Records from a data collection:
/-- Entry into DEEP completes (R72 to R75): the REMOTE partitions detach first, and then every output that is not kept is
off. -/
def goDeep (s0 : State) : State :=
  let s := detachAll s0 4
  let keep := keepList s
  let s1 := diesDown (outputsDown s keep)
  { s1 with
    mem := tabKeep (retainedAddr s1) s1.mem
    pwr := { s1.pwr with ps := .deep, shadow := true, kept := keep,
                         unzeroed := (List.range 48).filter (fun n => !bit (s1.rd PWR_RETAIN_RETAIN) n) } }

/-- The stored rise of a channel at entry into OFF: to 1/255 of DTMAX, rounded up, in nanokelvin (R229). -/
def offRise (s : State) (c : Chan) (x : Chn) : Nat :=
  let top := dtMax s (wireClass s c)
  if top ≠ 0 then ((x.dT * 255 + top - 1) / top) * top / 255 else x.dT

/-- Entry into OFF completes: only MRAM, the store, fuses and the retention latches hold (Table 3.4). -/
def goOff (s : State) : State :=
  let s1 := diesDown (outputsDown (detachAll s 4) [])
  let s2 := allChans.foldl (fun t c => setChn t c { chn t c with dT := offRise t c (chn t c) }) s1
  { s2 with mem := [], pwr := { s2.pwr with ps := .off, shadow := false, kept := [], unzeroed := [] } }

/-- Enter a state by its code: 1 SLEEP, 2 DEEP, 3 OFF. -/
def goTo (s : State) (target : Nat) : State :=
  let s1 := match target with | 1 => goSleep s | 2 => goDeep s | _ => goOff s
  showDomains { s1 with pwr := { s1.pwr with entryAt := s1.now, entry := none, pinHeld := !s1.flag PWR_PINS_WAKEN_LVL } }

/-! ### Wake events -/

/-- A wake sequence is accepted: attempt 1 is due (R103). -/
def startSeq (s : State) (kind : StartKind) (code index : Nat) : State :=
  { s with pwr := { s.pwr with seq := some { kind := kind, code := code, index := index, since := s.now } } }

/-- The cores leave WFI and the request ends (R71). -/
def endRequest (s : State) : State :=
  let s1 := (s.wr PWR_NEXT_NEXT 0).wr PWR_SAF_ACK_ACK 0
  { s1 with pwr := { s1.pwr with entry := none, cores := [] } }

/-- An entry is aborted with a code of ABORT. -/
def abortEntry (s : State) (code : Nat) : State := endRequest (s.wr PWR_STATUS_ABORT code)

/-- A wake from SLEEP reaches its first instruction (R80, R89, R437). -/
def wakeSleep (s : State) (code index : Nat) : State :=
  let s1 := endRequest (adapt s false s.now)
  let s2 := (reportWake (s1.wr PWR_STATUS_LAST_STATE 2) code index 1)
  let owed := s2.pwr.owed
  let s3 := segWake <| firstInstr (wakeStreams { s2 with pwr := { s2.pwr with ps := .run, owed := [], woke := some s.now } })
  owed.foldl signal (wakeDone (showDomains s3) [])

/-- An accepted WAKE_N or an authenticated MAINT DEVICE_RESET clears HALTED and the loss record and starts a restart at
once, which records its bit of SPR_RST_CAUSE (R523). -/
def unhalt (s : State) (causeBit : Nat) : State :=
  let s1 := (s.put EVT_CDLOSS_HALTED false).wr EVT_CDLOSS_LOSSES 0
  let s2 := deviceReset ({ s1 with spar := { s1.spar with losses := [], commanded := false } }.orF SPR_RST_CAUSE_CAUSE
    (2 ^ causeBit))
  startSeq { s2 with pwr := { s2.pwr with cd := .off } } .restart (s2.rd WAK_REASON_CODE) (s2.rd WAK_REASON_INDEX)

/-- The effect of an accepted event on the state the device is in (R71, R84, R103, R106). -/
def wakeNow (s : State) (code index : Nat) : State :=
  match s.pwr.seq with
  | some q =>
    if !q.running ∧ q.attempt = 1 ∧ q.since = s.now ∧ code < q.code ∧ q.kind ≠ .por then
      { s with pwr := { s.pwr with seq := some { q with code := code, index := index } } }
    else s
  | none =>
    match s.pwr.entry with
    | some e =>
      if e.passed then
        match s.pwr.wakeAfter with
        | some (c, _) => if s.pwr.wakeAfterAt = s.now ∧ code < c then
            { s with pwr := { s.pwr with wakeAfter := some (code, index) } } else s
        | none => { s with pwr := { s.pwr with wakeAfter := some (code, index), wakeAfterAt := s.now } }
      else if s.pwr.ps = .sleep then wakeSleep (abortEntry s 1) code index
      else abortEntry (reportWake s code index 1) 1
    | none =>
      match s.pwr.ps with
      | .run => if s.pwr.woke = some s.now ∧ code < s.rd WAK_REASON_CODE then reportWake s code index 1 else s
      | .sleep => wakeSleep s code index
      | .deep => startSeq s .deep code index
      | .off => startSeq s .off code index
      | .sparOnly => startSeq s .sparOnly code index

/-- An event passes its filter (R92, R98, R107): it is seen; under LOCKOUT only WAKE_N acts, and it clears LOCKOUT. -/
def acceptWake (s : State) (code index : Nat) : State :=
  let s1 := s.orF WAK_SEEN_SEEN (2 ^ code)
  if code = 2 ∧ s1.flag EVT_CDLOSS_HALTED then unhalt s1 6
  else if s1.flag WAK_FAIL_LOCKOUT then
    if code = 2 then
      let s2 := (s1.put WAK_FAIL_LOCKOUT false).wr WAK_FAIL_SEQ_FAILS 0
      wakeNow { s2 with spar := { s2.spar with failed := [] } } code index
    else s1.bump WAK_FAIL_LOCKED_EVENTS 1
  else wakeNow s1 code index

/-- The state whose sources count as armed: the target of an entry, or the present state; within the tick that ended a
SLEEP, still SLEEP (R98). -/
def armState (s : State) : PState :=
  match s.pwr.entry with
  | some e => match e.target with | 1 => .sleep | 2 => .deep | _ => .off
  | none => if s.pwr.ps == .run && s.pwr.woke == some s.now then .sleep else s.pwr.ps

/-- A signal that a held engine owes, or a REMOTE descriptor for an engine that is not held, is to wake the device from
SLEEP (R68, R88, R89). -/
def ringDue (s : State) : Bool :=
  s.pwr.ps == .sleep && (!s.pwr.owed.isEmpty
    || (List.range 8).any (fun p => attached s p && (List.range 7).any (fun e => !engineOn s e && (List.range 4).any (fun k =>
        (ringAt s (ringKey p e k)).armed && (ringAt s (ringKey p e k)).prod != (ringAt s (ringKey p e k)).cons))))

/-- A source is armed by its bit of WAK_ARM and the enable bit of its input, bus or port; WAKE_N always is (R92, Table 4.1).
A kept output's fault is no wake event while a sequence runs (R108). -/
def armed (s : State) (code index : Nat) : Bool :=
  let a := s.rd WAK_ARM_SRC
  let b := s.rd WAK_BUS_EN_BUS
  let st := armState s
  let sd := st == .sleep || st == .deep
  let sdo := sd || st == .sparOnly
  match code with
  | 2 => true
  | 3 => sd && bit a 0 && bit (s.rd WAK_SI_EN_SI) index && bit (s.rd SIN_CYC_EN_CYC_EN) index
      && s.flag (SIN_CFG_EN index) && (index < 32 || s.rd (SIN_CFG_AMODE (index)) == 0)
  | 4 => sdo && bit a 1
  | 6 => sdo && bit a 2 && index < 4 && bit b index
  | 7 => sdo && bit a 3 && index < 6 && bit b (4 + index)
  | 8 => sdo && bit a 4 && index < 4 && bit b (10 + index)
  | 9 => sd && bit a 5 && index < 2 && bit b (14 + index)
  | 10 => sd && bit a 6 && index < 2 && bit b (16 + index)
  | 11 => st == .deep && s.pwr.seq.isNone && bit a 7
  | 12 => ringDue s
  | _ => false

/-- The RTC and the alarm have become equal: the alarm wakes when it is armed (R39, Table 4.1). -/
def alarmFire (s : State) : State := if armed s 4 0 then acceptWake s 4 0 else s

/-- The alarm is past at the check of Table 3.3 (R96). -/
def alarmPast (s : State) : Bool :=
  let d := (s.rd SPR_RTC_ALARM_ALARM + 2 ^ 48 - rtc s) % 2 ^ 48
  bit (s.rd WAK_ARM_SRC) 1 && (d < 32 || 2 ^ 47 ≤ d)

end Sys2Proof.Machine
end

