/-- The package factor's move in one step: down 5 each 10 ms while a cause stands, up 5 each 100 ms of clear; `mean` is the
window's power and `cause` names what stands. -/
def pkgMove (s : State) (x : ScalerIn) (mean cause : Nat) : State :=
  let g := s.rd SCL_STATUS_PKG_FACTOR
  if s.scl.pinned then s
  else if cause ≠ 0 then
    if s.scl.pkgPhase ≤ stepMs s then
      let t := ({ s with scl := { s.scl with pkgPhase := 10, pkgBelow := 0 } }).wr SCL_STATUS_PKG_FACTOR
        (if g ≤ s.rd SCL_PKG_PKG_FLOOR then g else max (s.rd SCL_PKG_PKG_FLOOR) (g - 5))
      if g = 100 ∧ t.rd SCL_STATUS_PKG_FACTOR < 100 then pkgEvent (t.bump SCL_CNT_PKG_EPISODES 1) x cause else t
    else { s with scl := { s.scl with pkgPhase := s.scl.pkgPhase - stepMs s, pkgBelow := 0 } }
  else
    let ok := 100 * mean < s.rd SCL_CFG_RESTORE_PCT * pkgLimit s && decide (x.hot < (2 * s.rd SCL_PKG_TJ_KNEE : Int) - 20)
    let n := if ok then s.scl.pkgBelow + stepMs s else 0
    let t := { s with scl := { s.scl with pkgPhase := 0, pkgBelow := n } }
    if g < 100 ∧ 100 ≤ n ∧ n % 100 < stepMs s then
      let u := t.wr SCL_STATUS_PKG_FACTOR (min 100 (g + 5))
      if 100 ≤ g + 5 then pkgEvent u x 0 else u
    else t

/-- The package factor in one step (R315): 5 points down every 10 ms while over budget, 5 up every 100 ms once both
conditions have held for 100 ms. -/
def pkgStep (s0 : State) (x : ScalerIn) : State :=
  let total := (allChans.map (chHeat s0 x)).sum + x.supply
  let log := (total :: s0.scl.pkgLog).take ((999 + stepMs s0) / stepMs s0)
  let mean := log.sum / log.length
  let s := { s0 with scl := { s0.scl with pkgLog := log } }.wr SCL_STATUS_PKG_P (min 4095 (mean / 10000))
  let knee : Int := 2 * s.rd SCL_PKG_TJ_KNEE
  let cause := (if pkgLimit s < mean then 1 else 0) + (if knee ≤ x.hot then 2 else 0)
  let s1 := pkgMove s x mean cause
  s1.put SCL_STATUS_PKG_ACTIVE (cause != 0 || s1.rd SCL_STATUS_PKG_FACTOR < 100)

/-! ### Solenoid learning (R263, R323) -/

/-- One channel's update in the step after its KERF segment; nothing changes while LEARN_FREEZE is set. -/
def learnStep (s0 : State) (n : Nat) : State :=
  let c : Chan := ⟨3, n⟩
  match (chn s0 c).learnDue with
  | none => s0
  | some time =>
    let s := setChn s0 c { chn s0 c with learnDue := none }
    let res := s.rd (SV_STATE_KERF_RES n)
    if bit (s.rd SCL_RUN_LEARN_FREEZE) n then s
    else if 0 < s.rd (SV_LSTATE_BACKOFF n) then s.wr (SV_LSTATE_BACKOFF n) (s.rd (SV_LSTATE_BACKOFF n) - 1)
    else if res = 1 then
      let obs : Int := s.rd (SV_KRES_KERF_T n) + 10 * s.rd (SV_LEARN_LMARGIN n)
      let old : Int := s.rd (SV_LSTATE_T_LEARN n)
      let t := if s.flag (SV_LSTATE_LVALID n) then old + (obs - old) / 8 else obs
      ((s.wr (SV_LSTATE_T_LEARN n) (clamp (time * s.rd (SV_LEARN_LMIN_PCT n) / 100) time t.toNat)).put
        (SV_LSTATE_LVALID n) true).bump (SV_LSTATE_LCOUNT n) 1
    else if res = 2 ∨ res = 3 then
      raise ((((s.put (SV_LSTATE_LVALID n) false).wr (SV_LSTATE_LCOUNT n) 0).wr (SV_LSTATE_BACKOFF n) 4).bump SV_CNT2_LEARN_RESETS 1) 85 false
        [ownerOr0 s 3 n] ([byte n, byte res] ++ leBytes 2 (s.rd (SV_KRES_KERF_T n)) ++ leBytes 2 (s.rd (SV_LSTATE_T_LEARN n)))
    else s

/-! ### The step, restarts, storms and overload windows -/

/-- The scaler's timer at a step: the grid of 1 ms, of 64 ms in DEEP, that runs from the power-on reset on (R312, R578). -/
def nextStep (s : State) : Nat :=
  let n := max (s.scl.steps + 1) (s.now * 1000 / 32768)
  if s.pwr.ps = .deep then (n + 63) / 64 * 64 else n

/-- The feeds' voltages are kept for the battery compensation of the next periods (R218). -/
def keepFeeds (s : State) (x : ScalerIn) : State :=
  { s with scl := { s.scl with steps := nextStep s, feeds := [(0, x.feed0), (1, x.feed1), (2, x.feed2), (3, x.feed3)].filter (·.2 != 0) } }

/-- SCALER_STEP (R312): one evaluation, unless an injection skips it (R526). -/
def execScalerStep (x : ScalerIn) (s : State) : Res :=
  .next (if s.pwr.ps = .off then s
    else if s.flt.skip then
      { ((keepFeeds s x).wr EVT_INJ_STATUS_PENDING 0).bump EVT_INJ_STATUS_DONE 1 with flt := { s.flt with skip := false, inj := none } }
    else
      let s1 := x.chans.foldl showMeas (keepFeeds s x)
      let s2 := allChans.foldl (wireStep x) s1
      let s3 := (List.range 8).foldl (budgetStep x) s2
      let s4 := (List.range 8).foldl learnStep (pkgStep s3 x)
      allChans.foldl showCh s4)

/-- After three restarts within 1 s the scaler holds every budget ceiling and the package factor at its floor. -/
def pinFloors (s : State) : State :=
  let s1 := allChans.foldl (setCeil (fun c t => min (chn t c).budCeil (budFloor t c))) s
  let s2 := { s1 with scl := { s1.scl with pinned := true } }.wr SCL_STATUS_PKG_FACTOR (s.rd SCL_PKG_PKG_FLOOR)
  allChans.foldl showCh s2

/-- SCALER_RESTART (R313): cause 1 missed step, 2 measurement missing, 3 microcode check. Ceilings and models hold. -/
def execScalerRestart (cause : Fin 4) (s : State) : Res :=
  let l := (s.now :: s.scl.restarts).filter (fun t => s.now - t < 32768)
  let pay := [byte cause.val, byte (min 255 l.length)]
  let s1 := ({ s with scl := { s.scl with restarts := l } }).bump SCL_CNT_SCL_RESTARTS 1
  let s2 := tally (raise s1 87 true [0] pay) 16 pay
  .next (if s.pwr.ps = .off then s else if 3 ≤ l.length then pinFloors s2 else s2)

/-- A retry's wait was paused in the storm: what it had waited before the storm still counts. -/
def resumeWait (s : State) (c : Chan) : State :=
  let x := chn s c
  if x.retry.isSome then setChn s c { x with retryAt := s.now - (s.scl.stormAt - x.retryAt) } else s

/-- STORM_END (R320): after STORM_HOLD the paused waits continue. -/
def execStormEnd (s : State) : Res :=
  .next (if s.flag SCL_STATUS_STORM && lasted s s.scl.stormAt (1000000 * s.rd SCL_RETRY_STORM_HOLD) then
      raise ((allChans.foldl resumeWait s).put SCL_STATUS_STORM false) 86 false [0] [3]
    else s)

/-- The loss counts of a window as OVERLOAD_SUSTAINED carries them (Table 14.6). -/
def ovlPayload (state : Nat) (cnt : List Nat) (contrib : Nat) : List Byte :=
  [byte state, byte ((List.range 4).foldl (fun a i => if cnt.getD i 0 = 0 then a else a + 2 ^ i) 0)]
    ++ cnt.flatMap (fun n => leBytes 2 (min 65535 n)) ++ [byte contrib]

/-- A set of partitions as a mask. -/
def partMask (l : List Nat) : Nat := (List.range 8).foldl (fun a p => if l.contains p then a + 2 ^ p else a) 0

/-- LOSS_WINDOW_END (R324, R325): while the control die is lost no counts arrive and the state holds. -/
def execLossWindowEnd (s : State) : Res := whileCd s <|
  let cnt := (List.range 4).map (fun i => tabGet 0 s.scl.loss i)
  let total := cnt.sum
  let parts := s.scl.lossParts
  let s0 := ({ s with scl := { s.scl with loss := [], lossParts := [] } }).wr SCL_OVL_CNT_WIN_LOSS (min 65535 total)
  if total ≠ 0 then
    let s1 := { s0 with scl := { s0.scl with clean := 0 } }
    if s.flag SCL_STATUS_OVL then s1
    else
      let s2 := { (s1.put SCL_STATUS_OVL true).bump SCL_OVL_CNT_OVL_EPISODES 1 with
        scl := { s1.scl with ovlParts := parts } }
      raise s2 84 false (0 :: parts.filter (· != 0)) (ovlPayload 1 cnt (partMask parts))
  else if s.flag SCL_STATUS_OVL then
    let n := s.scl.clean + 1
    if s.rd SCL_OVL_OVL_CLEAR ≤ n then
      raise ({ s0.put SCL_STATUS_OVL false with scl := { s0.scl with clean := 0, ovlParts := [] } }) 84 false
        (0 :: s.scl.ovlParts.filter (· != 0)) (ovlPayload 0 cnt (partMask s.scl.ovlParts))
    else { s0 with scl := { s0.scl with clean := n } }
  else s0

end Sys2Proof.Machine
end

» **Work to be completed**
Reproduce only the lines above, starting at the line with "let s1 := match" and ending at the line with "if !q.running ∧", exactly as written.

» **Reply**
  let s1 := match target with | 1 => goSleep s | 2 => goDeep s | _ => goOff s
  showDomains { s1 with pwr := { s1.pwr with entryAt := s1.now, entry := none, pinHeld := !s1.flag PWR_PINS_WAKEN_LVL } }

/-! ### Wake events -/

/-- A wake sequence is accepted: attempt 1 is due (R103). -/
def startSeq (s : State) (kind : StartKind) (code index : Nat) : State :=
  { s with pwr := { s.pwr with seq := some { kind := kind, code := code, index := index, since := s.now } } }

/-- The cores leave WFI and the request ends (R71). -/
def endRequest (s : State) : State :=
  let s1 := (s.wr PWR_NEXT_NEXT 0).wr PWR_SAF_ACK_ACK 0
  { s1 with pwr := { s1.pwr with entry := none, cores := [] } }

/-- An entry is aborted with a code of ABORT. -/
def abortEntry (s : State) (code : Nat) : State := endRequest (s.wr PWR_STATUS_ABORT code)

/-- A wake from SLEEP reaches its first instruction (R80, R89, R437). -/
def wakeSleep (s : State) (code index : Nat) : State :=
  let s1 := endRequest (adapt s false s.now)
  let s2 := (reportWake (s1.wr PWR_STATUS_LAST_STATE 2) code index 1)
  let owed := s2.pwr.owed
  let s3 := segWake <| firstInstr (wakeStreams { s2 with pwr := { s2.pwr with ps := .run, owed := [], woke := some s.now } })
  owed.foldl signal (wakeDone (showDomains s3) [])

/-- An accepted WAKE_N or an authenticated MAINT DEVICE_RESET clears HALTED and the loss record and starts a restart at
once, which records its bit of SPR_RST_CAUSE (R523). -/
def unhalt (s : State) (causeBit : Nat) : State :=
  let s1 := (s.put EVT_CDLOSS_HALTED false).wr EVT_CDLOSS_LOSSES 0
  let s2 := deviceReset ({ s1 with spar := { s1.spar with losses := [], commanded := false } }.orF SPR_RST_CAUSE_CAUSE
    (2 ^ causeBit))
  startSeq { s2 with pwr := { s2.pwr with cd := .off } } .restart (s2.rd WAK_REASON_CODE) (s2.rd WAK_REASON_INDEX)

/-- The effect of an accepted event on the state the device is in (R71, R84, R103, R106). -/
def wakeNow (s : State) (code index : Nat) : State :=
  match s.pwr.seq with
  | some q =>
    if !q.running ∧ q.attempt = 1 ∧ q.since = s.now ∧ code < q.code ∧ q.kind ≠ .por then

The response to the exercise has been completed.